### Records shown:
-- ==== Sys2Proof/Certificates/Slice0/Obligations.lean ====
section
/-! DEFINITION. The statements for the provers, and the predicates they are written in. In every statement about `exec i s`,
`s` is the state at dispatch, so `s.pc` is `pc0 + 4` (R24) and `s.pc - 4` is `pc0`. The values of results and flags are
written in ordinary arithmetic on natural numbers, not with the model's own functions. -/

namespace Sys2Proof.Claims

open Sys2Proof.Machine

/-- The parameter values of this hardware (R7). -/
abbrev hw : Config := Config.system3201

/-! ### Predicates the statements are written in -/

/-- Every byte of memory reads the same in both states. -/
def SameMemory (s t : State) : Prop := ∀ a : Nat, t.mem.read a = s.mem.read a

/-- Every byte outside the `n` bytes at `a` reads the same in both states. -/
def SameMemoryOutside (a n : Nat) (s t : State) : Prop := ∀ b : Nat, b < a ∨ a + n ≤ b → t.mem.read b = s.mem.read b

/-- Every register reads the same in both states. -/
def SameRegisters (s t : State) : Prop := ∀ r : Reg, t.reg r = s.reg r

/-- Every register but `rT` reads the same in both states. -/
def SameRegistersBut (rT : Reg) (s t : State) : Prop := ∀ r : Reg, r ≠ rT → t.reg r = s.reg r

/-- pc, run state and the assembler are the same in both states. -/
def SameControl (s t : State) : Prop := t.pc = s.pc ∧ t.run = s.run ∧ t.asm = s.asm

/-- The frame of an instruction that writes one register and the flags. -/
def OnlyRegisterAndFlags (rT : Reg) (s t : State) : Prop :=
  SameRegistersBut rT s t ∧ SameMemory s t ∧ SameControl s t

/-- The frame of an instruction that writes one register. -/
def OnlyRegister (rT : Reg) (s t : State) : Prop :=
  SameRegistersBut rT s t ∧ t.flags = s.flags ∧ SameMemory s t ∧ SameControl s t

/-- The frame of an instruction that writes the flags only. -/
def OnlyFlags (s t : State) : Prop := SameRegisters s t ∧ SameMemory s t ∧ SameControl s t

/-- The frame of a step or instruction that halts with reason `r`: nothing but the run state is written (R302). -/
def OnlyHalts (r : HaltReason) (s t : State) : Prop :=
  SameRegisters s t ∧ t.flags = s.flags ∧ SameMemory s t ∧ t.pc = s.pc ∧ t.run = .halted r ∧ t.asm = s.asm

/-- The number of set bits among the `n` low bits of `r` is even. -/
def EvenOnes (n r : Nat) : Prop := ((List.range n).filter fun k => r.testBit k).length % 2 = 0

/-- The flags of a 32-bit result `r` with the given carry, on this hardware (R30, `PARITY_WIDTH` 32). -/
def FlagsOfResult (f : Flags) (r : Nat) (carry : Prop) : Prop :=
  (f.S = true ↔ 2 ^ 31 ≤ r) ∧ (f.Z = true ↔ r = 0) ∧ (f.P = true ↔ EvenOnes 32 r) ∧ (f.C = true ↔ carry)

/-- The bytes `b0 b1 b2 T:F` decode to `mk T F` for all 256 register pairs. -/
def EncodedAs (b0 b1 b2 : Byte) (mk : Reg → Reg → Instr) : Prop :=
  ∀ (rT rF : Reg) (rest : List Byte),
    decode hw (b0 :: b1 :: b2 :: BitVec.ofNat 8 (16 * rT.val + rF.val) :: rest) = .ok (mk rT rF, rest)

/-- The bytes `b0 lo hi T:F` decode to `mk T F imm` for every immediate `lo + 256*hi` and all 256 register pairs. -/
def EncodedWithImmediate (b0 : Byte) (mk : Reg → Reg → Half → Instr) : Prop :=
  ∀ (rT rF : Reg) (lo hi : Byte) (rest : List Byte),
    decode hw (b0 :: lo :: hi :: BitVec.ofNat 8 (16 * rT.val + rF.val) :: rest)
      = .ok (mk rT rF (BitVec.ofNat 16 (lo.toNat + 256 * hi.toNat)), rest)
---
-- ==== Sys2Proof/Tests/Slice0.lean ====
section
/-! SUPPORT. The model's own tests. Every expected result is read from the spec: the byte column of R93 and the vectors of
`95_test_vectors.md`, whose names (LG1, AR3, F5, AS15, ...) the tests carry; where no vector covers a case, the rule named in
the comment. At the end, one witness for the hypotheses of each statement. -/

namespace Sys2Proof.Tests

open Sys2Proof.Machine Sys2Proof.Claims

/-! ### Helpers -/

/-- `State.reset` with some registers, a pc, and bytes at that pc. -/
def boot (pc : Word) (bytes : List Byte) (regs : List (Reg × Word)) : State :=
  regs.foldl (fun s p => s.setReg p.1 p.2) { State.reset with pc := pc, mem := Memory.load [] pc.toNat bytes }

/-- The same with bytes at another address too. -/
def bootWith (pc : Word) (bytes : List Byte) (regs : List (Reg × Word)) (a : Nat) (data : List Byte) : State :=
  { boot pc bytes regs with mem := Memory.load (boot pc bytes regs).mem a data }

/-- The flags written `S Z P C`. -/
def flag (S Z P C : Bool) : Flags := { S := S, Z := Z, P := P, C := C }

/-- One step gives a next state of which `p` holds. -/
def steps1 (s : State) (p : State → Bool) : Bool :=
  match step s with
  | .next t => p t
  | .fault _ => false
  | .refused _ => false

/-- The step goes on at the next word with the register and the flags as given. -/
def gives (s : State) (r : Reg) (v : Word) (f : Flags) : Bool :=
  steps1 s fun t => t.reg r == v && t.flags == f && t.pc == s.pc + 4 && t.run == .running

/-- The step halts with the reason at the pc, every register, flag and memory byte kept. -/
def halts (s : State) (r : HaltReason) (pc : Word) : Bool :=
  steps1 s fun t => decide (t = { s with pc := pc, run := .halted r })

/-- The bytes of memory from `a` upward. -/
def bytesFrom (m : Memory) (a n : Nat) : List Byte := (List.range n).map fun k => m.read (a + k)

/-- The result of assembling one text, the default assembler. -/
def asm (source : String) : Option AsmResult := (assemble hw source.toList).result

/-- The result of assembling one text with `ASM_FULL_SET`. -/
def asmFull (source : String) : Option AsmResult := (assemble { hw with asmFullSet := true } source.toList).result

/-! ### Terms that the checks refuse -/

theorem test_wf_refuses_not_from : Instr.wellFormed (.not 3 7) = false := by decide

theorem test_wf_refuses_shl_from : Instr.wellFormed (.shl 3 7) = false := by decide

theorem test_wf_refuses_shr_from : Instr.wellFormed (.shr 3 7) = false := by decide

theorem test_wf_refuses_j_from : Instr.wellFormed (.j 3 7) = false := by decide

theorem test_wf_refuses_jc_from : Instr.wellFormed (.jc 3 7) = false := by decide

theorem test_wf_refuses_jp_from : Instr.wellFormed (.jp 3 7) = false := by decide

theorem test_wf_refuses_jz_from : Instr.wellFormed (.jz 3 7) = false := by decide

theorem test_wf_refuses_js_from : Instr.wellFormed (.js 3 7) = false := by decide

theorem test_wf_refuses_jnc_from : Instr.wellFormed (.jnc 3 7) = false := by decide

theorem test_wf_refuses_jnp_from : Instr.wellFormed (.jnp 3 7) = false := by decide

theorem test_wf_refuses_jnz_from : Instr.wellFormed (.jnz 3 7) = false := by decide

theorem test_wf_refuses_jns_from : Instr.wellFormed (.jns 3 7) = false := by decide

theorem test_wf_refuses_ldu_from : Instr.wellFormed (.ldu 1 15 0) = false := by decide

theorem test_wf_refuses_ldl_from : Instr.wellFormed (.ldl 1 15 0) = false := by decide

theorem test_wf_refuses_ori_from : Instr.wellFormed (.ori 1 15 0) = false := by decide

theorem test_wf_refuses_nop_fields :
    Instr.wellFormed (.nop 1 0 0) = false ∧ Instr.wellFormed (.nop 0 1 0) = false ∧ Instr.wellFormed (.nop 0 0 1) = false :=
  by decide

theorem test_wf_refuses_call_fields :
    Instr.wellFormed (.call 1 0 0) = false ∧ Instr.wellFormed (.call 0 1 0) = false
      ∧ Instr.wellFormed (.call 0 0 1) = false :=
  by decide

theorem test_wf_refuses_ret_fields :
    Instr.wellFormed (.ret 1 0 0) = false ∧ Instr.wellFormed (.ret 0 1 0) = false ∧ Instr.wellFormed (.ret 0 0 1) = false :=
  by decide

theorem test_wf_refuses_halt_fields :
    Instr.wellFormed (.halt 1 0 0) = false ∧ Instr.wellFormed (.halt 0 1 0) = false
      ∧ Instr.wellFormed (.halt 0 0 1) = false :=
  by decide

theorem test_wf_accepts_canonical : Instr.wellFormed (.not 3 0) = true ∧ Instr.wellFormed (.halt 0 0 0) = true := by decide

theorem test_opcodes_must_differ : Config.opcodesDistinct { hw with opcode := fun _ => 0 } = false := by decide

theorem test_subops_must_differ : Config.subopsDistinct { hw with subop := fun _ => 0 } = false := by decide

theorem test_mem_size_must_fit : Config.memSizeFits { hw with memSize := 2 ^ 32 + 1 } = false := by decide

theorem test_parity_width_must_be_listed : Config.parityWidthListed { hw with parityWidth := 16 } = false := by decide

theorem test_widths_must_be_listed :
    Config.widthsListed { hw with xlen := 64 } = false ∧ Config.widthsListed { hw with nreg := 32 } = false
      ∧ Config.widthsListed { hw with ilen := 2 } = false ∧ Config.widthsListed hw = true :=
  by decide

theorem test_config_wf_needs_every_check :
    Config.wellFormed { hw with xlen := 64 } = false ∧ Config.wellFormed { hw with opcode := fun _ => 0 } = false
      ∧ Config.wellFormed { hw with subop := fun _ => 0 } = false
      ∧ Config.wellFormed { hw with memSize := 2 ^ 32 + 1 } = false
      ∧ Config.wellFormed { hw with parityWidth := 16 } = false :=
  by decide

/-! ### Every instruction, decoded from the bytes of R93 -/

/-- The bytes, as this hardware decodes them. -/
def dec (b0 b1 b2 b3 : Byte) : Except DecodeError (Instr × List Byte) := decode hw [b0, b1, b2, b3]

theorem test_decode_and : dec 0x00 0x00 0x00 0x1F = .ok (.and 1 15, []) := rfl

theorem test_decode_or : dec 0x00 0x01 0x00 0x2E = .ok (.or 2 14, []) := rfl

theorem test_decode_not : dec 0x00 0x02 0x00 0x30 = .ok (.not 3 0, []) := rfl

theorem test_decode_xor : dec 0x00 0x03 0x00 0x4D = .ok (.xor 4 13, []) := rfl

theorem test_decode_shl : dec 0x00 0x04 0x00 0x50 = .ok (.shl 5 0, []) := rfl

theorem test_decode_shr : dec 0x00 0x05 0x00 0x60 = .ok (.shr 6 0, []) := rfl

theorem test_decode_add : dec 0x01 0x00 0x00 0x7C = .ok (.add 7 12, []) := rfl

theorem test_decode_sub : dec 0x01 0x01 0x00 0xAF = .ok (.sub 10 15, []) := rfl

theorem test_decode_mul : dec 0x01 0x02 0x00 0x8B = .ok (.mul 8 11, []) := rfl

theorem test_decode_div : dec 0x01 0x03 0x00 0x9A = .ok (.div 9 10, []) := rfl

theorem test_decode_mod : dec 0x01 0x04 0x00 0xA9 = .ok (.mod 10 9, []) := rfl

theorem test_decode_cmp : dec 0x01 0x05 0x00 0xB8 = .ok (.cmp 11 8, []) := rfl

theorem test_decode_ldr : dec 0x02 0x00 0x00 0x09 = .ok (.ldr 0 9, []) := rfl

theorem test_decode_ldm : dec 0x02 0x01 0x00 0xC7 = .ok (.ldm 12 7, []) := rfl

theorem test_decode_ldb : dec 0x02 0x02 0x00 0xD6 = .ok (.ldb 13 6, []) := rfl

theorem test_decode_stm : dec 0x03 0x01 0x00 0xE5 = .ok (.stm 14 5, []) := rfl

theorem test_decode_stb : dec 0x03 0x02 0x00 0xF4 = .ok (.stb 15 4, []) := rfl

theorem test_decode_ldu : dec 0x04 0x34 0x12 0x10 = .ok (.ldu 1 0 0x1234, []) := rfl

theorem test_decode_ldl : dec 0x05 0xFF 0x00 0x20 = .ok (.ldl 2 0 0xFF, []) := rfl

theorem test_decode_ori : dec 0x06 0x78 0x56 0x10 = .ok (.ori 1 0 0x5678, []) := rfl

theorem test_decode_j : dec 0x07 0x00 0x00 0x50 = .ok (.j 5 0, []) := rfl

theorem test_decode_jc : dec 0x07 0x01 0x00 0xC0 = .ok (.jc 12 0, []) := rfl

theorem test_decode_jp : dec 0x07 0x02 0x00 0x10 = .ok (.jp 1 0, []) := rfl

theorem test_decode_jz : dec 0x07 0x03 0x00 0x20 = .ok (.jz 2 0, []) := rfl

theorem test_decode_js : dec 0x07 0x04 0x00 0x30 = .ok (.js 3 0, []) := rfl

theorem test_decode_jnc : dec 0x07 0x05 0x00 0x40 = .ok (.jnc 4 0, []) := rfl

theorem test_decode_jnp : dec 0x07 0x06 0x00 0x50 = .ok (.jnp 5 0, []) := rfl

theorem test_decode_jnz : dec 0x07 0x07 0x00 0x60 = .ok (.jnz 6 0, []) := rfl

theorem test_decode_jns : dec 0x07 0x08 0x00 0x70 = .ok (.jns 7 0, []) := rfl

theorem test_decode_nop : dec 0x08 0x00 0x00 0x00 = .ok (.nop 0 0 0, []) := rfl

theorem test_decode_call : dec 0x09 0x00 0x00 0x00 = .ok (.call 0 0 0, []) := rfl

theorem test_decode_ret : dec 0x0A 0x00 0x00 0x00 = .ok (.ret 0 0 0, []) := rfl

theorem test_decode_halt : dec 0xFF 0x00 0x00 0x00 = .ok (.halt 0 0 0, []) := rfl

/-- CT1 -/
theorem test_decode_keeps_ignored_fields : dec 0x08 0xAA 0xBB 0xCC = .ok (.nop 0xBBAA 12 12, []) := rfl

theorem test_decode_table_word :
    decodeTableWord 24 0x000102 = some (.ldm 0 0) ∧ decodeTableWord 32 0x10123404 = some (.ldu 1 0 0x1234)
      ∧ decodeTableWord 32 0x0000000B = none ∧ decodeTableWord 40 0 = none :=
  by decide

### Requirement:
Only the lines containing "Machine" are needed; copy each of them from the data.

### Solution to this problem:
open Sys2Proof.Machine
open Sys2Proof.Machine Sys2Proof.Claims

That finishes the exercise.